Work to complete. Return, from the data that follows, each line that holds the word "with".

Collected data:
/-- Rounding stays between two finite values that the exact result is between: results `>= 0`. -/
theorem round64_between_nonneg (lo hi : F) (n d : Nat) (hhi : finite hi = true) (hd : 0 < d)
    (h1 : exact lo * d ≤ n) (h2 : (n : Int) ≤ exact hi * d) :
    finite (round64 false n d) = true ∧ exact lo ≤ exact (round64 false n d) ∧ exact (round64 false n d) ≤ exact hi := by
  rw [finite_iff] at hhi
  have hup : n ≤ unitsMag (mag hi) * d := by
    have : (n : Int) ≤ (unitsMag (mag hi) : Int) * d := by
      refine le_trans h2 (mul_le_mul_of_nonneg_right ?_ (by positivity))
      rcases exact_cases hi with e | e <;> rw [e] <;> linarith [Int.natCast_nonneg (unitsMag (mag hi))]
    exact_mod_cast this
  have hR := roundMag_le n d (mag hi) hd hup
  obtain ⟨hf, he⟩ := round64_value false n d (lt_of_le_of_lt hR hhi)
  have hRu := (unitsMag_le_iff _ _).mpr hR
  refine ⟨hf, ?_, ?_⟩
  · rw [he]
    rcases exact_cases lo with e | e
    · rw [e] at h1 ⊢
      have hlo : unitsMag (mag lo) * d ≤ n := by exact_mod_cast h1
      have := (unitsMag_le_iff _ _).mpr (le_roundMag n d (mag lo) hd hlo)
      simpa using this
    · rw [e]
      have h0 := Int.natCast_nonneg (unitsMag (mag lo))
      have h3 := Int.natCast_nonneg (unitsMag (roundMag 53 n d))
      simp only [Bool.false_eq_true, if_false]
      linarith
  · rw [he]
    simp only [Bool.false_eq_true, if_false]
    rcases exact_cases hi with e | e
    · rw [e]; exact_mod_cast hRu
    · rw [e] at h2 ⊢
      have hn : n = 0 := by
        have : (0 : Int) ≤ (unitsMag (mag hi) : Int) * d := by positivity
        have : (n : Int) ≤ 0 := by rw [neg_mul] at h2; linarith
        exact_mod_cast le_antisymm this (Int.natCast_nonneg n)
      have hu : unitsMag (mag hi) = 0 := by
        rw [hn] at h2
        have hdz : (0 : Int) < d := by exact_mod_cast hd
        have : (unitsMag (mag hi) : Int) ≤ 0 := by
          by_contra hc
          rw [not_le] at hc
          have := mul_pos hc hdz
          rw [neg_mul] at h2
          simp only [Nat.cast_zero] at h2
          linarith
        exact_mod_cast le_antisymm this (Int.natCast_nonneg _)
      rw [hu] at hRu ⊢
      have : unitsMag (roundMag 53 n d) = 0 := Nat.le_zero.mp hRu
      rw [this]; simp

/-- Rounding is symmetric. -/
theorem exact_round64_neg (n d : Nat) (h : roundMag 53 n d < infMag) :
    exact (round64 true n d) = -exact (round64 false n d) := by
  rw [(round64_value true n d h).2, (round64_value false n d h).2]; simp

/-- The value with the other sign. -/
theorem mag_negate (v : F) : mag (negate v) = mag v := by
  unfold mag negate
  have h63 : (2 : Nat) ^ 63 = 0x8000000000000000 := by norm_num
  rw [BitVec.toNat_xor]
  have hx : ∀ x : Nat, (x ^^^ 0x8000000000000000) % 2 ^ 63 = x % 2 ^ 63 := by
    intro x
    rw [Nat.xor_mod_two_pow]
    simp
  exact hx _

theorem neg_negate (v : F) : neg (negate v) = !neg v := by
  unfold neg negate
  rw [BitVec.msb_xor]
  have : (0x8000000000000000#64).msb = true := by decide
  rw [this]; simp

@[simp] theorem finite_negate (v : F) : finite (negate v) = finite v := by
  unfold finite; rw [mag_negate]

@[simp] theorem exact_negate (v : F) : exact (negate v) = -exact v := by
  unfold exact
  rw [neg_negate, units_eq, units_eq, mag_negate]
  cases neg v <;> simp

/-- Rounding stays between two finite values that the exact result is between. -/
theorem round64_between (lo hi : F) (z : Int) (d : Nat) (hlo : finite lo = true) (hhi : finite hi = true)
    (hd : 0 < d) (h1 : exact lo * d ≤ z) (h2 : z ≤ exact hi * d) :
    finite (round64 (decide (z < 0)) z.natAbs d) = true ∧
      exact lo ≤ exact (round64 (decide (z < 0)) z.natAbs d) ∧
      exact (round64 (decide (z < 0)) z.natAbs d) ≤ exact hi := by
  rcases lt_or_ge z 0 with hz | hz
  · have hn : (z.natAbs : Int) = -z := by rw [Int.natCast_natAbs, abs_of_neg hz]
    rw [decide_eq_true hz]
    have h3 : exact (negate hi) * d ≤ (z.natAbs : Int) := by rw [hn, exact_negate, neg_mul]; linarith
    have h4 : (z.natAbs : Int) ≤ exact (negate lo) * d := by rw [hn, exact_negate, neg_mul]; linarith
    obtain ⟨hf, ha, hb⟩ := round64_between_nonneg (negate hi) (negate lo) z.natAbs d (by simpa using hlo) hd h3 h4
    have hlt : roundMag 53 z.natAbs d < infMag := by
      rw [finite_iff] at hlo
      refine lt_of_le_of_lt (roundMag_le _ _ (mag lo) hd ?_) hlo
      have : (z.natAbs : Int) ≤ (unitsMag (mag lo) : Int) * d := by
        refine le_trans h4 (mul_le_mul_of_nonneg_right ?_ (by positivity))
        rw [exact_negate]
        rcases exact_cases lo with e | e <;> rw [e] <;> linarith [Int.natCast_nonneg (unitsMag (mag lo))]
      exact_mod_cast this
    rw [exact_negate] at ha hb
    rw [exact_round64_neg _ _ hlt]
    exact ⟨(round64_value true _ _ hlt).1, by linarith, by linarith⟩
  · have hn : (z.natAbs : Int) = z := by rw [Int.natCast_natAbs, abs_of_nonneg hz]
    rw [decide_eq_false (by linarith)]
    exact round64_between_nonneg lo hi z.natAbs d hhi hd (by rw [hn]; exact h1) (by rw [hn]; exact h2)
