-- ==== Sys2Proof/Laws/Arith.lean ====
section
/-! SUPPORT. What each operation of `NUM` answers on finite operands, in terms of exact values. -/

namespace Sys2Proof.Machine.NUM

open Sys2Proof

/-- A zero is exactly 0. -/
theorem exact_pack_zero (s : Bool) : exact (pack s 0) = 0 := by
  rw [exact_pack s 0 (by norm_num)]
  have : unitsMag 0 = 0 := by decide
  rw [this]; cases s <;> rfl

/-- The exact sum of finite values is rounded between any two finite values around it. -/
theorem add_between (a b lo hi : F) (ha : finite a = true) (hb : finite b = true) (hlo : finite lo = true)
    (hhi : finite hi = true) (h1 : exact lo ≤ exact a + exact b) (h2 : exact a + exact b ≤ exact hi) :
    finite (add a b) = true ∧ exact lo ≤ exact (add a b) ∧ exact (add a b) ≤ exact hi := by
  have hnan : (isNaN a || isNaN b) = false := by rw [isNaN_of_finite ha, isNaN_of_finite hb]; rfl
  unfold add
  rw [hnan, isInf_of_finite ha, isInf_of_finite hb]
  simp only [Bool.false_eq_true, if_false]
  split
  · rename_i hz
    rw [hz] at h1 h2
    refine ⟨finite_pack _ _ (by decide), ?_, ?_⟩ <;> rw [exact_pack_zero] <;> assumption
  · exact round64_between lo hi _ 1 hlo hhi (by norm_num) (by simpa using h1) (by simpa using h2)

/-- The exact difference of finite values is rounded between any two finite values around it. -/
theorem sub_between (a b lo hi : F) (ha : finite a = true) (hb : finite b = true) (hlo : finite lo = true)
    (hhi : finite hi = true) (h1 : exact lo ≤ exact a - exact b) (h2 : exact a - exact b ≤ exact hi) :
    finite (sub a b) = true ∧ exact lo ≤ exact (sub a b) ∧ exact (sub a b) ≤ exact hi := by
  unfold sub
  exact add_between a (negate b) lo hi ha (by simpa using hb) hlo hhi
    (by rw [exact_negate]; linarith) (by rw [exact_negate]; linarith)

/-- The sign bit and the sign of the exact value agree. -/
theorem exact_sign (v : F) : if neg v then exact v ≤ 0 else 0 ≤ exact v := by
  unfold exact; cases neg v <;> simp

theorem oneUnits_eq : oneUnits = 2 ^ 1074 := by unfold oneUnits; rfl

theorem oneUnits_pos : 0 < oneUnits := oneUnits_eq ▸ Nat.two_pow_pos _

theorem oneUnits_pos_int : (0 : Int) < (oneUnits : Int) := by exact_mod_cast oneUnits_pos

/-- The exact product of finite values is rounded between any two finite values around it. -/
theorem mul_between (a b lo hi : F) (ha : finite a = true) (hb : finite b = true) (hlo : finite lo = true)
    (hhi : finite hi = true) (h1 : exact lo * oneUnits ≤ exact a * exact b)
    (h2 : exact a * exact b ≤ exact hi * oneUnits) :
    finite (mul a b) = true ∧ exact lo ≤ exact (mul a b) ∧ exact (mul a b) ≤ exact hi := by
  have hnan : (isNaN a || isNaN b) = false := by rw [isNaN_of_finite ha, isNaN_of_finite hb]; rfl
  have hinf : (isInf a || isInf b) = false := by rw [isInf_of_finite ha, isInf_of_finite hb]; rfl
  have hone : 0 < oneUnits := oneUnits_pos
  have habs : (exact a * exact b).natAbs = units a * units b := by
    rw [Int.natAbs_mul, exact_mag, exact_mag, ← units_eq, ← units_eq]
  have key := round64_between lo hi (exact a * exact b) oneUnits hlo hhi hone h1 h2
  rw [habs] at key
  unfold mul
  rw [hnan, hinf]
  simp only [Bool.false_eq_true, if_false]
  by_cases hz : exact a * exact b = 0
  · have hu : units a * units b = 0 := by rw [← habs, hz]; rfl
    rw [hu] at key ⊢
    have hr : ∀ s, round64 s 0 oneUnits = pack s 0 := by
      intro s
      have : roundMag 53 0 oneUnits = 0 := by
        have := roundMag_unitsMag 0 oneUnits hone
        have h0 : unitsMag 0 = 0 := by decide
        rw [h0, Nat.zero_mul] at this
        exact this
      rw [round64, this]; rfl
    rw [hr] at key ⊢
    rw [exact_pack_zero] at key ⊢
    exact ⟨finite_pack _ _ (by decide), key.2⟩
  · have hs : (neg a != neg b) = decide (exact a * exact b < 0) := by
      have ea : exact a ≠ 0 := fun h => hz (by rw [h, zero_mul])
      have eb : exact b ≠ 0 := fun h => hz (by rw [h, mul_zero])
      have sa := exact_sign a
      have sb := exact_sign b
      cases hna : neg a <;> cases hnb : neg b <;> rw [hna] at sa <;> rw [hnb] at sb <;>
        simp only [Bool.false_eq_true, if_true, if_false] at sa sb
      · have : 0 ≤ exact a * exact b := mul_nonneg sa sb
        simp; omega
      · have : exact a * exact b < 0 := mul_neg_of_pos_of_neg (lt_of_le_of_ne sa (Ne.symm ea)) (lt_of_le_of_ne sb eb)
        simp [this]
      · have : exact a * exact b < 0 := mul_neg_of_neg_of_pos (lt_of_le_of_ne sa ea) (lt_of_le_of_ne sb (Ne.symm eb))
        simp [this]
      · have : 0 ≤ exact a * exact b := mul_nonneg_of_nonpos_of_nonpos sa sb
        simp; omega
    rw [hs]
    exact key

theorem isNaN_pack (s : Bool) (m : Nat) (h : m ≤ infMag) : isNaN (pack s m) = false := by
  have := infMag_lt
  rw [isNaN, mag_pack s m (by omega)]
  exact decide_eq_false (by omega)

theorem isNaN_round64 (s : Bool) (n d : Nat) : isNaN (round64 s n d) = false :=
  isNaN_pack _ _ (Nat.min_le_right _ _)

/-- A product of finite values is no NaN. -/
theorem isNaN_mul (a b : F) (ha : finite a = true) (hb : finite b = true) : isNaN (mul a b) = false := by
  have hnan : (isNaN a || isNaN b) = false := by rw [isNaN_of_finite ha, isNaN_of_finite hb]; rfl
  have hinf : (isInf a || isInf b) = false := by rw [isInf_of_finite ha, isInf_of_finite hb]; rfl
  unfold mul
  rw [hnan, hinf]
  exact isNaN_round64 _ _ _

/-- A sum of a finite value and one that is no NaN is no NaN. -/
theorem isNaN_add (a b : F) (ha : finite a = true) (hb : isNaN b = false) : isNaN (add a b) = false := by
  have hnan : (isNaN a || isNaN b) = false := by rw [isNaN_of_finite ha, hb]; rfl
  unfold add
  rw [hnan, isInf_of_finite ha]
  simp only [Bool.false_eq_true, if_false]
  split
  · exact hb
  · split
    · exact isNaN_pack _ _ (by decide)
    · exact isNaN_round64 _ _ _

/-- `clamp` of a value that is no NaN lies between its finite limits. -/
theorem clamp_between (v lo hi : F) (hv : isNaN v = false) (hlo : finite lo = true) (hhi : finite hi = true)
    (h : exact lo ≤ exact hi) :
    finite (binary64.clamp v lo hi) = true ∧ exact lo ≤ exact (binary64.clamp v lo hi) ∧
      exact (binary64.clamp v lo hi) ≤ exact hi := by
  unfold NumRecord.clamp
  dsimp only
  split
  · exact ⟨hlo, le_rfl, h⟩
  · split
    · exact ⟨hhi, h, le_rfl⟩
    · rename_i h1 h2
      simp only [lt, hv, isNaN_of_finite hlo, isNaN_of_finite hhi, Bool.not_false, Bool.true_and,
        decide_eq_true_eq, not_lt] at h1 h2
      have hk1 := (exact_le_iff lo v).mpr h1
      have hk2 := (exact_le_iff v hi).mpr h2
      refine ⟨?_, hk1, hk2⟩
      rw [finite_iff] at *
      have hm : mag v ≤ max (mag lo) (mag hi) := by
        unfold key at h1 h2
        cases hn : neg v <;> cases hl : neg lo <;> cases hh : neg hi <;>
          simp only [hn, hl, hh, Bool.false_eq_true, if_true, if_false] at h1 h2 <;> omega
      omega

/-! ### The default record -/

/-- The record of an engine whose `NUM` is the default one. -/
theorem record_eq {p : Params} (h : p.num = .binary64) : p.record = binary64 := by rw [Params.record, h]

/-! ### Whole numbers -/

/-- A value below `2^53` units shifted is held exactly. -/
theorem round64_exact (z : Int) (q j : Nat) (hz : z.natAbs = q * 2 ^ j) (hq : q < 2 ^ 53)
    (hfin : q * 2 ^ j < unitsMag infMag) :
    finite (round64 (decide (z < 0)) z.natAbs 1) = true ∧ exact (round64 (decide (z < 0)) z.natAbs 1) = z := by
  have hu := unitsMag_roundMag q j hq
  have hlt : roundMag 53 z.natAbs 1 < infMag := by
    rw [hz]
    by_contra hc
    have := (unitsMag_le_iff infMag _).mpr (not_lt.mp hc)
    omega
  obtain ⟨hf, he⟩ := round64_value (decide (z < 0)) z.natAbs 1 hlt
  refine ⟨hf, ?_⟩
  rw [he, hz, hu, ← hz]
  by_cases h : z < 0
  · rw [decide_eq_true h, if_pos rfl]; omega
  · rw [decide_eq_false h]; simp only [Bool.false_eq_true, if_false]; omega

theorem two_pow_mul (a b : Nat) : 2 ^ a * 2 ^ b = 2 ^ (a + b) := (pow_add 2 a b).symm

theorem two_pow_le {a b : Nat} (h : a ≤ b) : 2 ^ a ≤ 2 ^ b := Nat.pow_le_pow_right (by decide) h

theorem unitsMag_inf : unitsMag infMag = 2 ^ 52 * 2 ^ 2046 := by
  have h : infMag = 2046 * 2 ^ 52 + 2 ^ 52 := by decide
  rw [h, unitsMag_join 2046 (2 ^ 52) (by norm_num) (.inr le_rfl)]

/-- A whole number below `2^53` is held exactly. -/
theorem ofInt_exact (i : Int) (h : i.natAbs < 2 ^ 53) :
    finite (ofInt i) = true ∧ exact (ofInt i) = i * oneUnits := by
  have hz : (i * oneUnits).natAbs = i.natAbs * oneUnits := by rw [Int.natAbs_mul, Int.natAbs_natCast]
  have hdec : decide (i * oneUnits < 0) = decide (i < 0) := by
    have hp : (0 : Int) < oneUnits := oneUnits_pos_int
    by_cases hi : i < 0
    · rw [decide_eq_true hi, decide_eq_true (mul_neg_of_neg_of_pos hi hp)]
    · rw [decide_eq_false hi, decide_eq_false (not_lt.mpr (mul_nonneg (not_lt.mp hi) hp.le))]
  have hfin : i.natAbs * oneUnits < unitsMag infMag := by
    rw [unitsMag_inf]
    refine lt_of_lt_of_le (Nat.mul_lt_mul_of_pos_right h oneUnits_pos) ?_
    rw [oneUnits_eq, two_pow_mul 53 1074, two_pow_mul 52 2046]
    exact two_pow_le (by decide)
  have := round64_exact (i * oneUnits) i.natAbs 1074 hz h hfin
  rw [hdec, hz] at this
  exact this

Answer section.
      rcases exact_cases hi with e | e <;> rw [e] <;> linarith [Int.natCast_nonneg (unitsMag (mag hi))]
    rcases exact_cases lo with e | e
    rcases exact_cases hi with e | e
/-- The value with the other sign. -/
  rcases lt_or_ge z 0 with hz | hz
        rcases exact_cases lo with e | e <;> rw [e] <;> linarith [Int.natCast_nonneg (unitsMag (mag lo))]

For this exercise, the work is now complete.